April 21, 2003. Australian Army Special Operations Group soldiers storm the ship via a helicopter landing, and take it and its crew into custody. Approximately 30 crew members are arrested including one who is a former senior North Korean diplomat, possibly a North Korean intelligence officer. All are charged with narcotics trafficking.
Although bagging the "former" diplomat was a nice bonus.
The Aussies invented a way to NOT have to replace the wing pivot so often, that I havent seen anything about the USAF having. Apparently their way of fixing it, you dont have to mess with it again. They also have added a bunch of off the shelf electronic stuff that gives it new capabilities. There’s a fair amount of material out there about it, because their MoD is apparently as dumb as our Pentagon is when it comes to making upgrade vs new purchase decisions.
The best one I saw was upgrading engines to the same ones the F-22 uses. From what I saw it was a big nothing cost and engineering-wise, and made for a HUGE increase in capability.
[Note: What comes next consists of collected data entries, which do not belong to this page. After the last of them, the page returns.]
-- ==== Sys2Proof/Certificates/Slice0/Obligations.lean ====
section
/-! DEFINITION. The statements for the provers. A clause that begins with `Does i s` says that command `i` answers a next state on every
state and operands that meet the clause's conditions, and what that state holds; what it does not name is unchanged. -/

open Sys2Proof Sys2Proof.Machine

/-- With command c at the front of the queue, a step is exec of c on the state with the rest of the queue; on an empty queue it answers the state unchanged (idling is the model's choice, log entry 1). -/
def Obligations.StepServesTheFront : Prop :=
  (∀ (c : Instr) (rest : List Instr) (s : State), s.pending = c :: rest → step s = exec c { s with pending := rest }) ∧
  (∀ s : State, s.pending = [] → step s = .next s)

/-- The reset state is sound: its memories are canonical, context 0 holds every right, the selections name units, the queues are within bounds and the journal rises. Nothing is queued and device time is 0; contexts 1 to 7 hold no rights and no context has a version or runs rings; every unit is OFF with no setup loaded or committed; no cut is armed, every channel and queue is empty, no source is raised or pending; logical lane l is physical lane l and 8 is the spare; no bank is flipped; the auxiliary analog unit scans nothing, drives nothing, and its coefficients are the identity. (Time 0 is the model's, log entry 120.) -/
def Obligations.ResetState : Prop :=
  State.reset.Ok ∧ State.reset.pending = [] ∧ State.reset.now = 0 ∧
  (∀ c : CtxId, c ≠ 0 → (State.reset.ctxs[c]).rightsBlk = 0 ∧ (State.reset.ctxs[c]).rightsPort = 0 ∧ (State.reset.ctxs[c]).rightsAxis = 0) ∧
  (∀ c : CtxId, (State.reset.ctxs[c]).zhp = 0 ∧ (State.reset.ctxs[c]).enable = false ∧ (State.reset.ctxs[c]).err = 0) ∧
  (∀ u : UnitId, (State.reset.unit u).st = .off ∧ (State.reset.unit u).committed = none ∧ (State.reset.unit u).current = none ∧ (State.reset.unit u).cut = none ∧
    ∀ k : Fin 8, ((State.reset.unit u).slots[k]).isLoaded = false) ∧
  (∀ g : GroupId, (State.reset.groups[g]).armed = none) ∧ (∀ d : ChanId, (State.reset.chan d).st = 0 ∧ (State.reset.chan d).cur = none) ∧
  (∀ q : QueueId, (State.reset.queues[q]).words = []) ∧ State.reset.raised = [] ∧ State.reset.pend = [] ∧ State.reset.faults = [] ∧
  (∀ (p : PortId) (l : Fin 8), State.reset.rf p.val Off.PIP_LANE_MAP (4 * l.val + 3) (4 * l.val) = l.val) ∧
  (∀ p : PortId, State.reset.rf p.val Off.PIP_LANE_STAT 3 0 = 8 ∧ State.reset.phys p 0 0 = 0 ∧ State.reset.phys p 0 1 = 1 ∧ State.reset.phys p 1 0 = 0 ∧ State.reset.phys p 1 1 = 1) ∧
  State.reset.eff 0 Off.AUX_SCAN_MASK = 0 ∧ State.reset.aux.running = false ∧ (∀ n : Fin 8, State.reset.rf 0 (Off.AUX_EXC_CFG + 16 * n.val) 31 31 = 0 ∧ (State.reset.aux.exc[n]).on = false) ∧
  (∀ (c : Fin 32) (g : Fin 8), State.reset.eff 0 (ofsOff c.val g.val) = 0 ∧ State.reset.eff 0 (gainOff c.val g.val) = 2 ^ 30)

/-- A served write of SEL_PORT, SEL_AXIS, SEL_CHAN, SEL_ENGINE or SEL_TABLE sets the used fields of that register of the writing context; a value that names no unit is ignored whole; the other selections, the other contexts and all else keep their values. -/
def Obligations.SelectWrites : Prop :=
  (∀ (c : CtxId) (v : Word) (s : State),
      s.refSel ≠ 3 →
      Does (.selPortWrite c v) s (fun t => t = { s with ctxs := t.ctxs } ∧ (∀ d : CtxId, d ≠ c → t.ctxs[d] = s.ctxs[d]) ∧
        t.ctxs[c] = { s.ctxs[c] with selPort := v &&& 0xF })) ∧
  (∀ (c : CtxId) (v : Word) (s : State),
      s.refSel ≠ 3 →
      Does (.selAxisWrite c v) s (fun t => t = { s with ctxs := t.ctxs } ∧ (∀ d : CtxId, d ≠ c → t.ctxs[d] = s.ctxs[d]) ∧
        t.ctxs[c] = { s.ctxs[c] with selAxis := v &&& 0x7 })) ∧
  (∀ (c : CtxId) (v : Word) (s : State),
      s.refSel ≠ 3 →
      Does (.selChanWrite c v) s (fun t => t = { s with ctxs := t.ctxs } ∧ (∀ d : CtxId, d ≠ c → t.ctxs[d] = s.ctxs[d]) ∧
        t.ctxs[c] = if (v &&& 0x7F).toNat < 80 then { s.ctxs[c] with selChan := v &&& 0x7F } else s.ctxs[c])) ∧
  (∀ (c : CtxId) (v : Word) (s : State),
      s.refSel ≠ 3 →
      Does (.selEngineWrite c v) s (fun t => t = { s with ctxs := t.ctxs } ∧ (∀ d : CtxId, d ≠ c → t.ctxs[d] = s.ctxs[d]) ∧
        t.ctxs[c] = if fld v.toNat 5 4 = 3 ∨ (fld v.toNat 5 4 = 2 ∧ 8 ≤ fld v.toNat 3 0) then s.ctxs[c]
          else { s.ctxs[c] with selEngine := v &&& 0x3F })) ∧
  (∀ (c : CtxId) (v : Word) (s : State),
      s.refSel ≠ 3 →
      Does (.selTableWrite c v) s (fun t => t = { s with ctxs := t.ctxs } ∧ (∀ d : CtxId, d ≠ c → t.ctxs[d] = s.ctxs[d]) ∧
        t.ctxs[c] = if 5 ≤ fld v.toNat 3 0 ∨ (fld v.toNat 3 0 = 2 ∧ 8 ≤ fld v.toNat 11 8) ∨ (fld v.toNat 3 0 = 4 ∧ 32 ≤ fld v.toNat 21 16)
          then s.ctxs[c] else { s.ctxs[c] with selTable := v &&& 0x3F1F0F }))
Interesting. I wish I knew more. I hated F-111s in the vanilla days, but AMP and PS were fantastic upgrades. I was in the F model until they retired, then the EFs...and they had the best avionics of their day.
Unfortunately, as you’ve noted, our DoD cares about new stuff and ignores the capability gains even modest upgrades could give us.
Thanks for the info!
The Aussies are one of the few allies that have “balls.”
of course I’m no fan of having the US defending the operation as compliant with the UN Charter. Get US out of the UN and the UN out of the US!